[AIM OF THE EXERCISE] Check each line of the data for "txSend" and select those that have it.

(Saved data entries)
____________________

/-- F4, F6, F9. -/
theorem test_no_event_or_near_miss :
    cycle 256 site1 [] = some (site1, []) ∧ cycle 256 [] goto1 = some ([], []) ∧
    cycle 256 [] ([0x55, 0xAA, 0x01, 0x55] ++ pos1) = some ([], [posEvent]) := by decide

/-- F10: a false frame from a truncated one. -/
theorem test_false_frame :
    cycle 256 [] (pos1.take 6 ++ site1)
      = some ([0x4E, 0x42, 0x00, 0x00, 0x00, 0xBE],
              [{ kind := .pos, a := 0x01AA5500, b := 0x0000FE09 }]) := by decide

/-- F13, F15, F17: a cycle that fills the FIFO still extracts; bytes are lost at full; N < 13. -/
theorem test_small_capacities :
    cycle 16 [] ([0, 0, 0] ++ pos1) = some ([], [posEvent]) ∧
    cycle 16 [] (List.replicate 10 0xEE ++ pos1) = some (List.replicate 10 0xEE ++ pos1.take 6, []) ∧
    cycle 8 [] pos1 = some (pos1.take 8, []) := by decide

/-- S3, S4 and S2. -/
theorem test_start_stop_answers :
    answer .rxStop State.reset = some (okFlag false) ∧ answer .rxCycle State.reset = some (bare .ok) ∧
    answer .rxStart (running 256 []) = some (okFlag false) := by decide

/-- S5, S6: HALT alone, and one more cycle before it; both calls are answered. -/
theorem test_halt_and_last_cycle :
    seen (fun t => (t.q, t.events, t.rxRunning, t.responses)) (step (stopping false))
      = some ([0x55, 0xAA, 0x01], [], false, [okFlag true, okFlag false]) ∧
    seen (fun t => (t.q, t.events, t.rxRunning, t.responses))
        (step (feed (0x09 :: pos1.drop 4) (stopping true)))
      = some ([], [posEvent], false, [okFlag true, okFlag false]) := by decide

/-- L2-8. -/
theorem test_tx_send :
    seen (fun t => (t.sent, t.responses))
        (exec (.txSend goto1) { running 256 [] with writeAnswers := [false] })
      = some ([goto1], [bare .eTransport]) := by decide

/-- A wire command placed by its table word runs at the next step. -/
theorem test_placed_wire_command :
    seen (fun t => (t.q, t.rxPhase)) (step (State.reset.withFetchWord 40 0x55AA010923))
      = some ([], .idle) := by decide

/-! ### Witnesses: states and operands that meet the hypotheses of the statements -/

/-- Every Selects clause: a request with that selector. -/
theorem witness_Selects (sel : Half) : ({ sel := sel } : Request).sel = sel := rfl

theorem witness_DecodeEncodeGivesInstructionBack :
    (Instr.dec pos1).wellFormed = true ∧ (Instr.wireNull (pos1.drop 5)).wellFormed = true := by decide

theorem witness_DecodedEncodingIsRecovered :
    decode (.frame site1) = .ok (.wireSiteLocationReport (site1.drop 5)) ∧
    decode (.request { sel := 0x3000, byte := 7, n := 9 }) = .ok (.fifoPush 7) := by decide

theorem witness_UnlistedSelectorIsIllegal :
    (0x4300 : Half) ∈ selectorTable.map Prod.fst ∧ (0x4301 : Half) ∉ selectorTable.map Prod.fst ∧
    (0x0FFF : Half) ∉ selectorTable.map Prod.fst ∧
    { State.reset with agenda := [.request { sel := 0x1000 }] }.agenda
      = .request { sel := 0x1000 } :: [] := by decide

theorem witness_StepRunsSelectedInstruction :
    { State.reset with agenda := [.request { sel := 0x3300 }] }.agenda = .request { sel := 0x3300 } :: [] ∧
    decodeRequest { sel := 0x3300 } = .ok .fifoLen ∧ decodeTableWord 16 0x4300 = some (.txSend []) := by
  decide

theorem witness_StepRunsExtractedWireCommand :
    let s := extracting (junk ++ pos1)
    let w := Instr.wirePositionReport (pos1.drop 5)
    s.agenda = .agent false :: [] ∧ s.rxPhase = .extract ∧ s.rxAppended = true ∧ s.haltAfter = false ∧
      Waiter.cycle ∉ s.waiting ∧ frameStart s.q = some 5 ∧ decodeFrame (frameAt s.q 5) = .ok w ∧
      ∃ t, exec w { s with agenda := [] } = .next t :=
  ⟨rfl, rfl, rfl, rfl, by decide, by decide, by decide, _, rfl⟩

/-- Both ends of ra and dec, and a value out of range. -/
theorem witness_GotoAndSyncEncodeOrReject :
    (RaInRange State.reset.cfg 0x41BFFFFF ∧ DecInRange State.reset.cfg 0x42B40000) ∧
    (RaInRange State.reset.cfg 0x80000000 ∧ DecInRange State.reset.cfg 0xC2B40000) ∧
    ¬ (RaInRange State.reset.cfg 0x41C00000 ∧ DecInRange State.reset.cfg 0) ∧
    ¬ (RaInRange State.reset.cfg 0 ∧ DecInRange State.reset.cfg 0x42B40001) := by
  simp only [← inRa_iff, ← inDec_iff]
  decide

____________________

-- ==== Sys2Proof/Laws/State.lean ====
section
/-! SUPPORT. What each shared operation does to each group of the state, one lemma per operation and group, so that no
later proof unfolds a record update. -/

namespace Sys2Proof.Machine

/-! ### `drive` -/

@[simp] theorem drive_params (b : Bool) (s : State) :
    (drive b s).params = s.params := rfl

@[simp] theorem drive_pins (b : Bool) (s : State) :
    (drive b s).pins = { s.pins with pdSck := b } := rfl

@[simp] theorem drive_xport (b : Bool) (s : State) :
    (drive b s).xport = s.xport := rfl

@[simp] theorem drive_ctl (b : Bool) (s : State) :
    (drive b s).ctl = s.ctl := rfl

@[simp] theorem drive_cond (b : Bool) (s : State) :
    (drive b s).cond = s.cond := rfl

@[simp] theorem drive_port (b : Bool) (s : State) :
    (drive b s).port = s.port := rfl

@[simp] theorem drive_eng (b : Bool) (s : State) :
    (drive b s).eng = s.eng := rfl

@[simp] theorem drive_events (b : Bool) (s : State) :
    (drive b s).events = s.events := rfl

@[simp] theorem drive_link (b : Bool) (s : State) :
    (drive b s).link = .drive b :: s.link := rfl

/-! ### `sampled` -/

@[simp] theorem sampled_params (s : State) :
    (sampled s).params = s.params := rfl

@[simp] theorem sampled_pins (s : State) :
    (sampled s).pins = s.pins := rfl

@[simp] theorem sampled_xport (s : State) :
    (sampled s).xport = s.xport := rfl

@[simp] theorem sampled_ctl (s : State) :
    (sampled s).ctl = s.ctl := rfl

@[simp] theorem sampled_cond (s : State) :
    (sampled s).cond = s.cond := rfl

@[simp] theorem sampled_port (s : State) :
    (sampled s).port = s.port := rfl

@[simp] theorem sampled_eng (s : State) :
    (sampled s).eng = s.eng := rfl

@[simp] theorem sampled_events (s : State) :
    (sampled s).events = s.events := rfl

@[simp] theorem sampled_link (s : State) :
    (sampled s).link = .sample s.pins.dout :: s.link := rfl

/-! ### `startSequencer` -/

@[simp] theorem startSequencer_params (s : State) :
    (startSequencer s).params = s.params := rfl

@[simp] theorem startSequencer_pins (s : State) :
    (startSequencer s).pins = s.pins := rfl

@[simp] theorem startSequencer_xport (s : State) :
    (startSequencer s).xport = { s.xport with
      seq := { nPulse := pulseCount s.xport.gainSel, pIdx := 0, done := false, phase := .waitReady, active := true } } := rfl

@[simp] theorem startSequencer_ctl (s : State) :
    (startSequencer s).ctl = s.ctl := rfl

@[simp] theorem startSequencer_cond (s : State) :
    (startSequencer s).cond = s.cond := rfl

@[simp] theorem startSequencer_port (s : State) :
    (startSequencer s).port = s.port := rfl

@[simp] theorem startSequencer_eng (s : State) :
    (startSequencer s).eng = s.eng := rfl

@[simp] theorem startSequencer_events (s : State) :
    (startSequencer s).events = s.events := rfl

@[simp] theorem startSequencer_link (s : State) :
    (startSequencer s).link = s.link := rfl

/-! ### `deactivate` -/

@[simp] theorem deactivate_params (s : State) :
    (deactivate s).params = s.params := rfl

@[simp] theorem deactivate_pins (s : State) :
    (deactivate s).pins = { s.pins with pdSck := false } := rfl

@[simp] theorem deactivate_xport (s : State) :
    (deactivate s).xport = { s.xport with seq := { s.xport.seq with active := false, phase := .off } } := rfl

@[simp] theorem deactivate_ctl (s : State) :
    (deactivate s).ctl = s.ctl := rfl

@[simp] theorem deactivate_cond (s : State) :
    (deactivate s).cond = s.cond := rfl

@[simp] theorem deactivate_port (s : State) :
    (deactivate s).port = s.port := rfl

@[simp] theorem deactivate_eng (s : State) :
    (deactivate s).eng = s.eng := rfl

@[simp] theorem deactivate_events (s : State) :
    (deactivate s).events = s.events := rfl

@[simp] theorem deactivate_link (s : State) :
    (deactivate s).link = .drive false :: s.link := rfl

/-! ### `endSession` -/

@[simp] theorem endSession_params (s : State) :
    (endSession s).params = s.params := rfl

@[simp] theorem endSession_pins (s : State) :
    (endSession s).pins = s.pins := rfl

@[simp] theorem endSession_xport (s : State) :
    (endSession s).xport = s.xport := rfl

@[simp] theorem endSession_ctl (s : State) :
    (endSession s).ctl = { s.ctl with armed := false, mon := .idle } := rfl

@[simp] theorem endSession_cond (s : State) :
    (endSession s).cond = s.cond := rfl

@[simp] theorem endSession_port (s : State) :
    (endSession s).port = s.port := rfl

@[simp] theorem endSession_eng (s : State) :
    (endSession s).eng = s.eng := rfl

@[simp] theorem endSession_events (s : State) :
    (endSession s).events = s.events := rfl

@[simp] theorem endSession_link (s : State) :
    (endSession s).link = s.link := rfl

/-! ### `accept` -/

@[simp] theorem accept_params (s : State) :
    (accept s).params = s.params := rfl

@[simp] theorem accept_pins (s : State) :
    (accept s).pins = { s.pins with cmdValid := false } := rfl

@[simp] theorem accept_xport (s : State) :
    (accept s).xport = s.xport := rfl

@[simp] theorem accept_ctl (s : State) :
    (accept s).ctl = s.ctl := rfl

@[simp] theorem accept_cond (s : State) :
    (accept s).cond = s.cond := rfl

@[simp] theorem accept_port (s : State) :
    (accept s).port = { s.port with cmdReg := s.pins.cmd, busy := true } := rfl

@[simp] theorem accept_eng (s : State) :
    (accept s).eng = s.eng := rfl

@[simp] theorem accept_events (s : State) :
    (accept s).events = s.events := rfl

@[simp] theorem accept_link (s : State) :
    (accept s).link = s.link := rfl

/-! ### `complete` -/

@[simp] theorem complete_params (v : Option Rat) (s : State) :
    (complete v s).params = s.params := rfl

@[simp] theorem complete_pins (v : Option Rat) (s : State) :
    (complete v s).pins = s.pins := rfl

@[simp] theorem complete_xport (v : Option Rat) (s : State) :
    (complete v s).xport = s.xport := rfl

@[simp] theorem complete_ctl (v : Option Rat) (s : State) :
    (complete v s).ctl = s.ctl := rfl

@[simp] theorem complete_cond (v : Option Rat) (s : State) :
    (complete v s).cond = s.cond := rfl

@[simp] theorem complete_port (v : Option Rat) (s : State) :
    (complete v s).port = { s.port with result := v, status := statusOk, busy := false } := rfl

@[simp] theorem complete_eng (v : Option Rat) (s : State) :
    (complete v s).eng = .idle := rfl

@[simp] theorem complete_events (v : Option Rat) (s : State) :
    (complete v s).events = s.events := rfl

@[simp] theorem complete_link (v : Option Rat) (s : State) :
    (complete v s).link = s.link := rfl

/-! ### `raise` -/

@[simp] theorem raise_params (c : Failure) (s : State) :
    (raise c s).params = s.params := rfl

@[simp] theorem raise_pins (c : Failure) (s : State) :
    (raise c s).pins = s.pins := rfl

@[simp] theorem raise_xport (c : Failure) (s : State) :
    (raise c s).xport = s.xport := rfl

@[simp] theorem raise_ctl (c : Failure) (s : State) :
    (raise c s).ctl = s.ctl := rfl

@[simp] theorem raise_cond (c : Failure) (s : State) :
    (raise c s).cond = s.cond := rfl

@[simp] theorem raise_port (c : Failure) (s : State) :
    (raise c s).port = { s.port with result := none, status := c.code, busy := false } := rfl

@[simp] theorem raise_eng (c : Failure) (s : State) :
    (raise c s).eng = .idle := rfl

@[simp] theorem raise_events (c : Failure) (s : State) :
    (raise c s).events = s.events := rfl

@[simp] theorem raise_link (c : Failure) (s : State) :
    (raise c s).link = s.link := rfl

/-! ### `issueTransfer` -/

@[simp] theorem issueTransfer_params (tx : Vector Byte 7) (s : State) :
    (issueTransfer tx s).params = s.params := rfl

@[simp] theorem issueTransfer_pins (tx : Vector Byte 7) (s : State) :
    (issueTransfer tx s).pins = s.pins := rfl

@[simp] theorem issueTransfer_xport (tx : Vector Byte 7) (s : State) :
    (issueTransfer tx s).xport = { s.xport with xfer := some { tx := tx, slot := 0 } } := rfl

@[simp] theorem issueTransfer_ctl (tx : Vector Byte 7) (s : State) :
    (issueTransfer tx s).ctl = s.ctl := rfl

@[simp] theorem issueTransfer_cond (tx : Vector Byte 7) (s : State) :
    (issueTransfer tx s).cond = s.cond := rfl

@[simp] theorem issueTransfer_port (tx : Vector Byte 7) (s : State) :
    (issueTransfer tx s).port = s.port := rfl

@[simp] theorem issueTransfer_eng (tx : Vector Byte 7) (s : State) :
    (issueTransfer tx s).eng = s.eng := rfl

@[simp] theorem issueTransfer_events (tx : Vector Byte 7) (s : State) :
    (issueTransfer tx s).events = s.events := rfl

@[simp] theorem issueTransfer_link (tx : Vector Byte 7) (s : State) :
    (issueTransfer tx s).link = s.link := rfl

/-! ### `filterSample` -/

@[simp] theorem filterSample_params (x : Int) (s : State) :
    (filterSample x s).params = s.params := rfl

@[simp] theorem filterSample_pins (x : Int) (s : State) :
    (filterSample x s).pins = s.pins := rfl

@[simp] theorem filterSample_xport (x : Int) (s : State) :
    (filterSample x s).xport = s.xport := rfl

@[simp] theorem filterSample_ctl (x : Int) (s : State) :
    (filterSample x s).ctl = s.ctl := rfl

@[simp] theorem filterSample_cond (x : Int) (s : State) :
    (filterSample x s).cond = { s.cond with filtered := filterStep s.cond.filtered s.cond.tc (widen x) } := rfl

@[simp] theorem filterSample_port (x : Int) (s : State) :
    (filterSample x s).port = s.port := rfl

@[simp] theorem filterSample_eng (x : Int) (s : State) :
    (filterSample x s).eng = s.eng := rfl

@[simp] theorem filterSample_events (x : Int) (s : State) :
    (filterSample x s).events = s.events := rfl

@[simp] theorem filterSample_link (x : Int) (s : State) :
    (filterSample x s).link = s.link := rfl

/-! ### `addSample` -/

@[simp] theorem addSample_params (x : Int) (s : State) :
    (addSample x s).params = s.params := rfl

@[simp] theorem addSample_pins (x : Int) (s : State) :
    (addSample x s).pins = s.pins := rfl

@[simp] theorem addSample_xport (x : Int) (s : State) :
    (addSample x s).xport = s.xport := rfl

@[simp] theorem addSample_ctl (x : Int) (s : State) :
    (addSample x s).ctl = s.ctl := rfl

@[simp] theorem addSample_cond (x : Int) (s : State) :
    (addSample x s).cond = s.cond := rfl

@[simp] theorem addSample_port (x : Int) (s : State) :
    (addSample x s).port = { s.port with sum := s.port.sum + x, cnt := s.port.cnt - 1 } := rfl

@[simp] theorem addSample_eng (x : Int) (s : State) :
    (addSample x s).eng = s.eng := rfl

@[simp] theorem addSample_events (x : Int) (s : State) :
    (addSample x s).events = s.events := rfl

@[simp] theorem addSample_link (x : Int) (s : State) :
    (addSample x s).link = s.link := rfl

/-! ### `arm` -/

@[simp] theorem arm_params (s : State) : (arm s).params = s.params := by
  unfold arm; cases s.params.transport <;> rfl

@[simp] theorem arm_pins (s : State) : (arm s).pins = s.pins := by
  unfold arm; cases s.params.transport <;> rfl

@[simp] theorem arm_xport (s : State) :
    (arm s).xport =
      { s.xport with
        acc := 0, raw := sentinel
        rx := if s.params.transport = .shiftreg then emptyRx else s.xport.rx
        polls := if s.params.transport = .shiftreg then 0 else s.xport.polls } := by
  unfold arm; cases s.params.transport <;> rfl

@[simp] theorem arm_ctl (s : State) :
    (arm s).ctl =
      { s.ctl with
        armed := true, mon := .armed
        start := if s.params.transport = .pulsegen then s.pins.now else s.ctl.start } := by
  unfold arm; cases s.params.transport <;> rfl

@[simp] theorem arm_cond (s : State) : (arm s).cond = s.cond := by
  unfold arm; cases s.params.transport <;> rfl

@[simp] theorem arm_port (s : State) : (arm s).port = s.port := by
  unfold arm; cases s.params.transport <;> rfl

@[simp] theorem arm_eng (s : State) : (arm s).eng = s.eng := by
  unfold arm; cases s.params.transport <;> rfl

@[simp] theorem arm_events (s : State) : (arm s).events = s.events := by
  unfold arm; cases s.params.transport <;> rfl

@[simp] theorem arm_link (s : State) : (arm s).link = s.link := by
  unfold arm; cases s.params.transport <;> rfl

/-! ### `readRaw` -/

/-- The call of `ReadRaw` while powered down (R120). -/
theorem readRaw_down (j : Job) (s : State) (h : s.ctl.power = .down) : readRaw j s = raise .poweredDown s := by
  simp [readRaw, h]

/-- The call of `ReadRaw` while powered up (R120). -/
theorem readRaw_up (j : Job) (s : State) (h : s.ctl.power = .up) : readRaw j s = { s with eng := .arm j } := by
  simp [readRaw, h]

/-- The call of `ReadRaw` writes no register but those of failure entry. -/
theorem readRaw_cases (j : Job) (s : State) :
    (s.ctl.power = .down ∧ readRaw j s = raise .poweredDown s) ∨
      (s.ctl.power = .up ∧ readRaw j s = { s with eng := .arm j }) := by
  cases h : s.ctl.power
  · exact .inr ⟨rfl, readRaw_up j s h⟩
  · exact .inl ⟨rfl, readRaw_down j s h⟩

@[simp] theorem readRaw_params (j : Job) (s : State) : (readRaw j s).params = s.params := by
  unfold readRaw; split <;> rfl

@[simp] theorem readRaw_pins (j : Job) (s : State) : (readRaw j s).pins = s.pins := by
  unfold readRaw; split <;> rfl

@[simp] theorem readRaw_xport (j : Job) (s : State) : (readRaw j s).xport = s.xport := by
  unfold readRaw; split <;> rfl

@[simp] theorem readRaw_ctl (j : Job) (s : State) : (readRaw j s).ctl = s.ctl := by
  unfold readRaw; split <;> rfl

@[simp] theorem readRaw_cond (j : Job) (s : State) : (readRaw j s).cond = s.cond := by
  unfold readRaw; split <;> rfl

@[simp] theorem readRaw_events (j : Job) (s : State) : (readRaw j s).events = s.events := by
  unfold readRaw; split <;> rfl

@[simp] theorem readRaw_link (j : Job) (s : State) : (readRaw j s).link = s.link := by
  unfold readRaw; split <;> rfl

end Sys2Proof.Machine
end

____________________

[SOLUTION TO THIS PROBLEM]
        (exec (.txSend goto1) { running 256 [] with writeAnswers := [false] })
    decodeRequest { sel := 0x3300 } = .ok .fifoLen ∧ decodeTableWord 16 0x4300 = some (.txSend []) := by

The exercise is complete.